Problem description. Check every line of the entries for "value", and copy the lines that hold it.

(Collected data)
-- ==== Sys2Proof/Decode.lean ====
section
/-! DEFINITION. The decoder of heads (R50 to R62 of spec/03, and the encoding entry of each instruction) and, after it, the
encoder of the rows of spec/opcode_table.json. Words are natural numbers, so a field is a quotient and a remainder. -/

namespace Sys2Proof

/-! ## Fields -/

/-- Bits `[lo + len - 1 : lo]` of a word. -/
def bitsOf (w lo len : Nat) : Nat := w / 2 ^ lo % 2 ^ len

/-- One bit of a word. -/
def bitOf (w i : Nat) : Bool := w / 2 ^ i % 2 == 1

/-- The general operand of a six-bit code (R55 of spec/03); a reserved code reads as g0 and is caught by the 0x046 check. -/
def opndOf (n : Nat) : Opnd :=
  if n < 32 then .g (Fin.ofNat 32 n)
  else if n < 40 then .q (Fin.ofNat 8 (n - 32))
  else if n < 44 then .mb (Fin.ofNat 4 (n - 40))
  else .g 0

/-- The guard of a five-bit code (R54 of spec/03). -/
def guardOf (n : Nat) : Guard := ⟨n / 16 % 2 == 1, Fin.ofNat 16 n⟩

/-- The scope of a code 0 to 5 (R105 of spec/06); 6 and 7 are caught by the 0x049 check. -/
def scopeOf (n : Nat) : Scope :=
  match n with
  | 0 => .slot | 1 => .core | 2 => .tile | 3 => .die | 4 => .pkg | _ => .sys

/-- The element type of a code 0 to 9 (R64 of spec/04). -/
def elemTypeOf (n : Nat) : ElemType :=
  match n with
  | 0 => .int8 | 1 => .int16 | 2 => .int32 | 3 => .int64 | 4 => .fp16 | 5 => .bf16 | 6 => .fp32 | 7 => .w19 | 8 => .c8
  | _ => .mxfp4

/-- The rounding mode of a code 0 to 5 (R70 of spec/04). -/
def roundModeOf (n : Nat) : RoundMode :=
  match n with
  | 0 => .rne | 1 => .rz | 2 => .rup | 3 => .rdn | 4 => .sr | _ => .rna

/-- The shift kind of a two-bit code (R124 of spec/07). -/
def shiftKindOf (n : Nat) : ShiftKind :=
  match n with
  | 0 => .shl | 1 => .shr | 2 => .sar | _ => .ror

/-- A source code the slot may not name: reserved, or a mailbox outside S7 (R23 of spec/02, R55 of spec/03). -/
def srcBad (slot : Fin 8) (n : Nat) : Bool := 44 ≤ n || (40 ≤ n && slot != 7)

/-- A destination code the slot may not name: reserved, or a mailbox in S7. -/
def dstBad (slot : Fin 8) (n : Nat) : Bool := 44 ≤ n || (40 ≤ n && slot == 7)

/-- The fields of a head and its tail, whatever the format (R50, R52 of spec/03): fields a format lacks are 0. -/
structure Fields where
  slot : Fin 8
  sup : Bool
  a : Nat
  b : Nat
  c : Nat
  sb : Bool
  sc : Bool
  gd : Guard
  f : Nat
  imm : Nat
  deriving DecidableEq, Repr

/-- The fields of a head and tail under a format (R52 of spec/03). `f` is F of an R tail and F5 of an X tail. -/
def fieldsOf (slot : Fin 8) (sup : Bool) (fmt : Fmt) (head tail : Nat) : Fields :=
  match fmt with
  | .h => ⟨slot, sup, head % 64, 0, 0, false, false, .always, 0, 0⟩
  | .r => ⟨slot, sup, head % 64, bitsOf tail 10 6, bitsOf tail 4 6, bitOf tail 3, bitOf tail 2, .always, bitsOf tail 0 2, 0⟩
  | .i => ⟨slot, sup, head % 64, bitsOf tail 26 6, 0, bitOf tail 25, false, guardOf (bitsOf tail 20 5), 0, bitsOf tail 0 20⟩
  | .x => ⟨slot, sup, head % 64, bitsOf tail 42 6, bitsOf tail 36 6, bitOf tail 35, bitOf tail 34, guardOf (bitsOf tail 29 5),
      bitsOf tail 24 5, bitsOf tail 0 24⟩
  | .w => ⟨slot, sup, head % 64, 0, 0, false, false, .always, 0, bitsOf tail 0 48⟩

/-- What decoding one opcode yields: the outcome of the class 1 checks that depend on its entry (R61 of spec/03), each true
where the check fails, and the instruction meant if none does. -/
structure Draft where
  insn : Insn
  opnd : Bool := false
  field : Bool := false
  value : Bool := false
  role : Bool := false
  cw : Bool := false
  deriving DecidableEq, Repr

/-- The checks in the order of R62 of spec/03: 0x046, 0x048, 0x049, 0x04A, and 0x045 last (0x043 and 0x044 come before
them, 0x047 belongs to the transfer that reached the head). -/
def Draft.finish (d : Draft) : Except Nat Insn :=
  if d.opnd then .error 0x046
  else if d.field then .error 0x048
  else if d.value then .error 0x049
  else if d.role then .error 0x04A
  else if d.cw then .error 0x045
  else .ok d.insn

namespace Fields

Solution for this task.
  value : Bool := false
  else if d.value then .error 0x049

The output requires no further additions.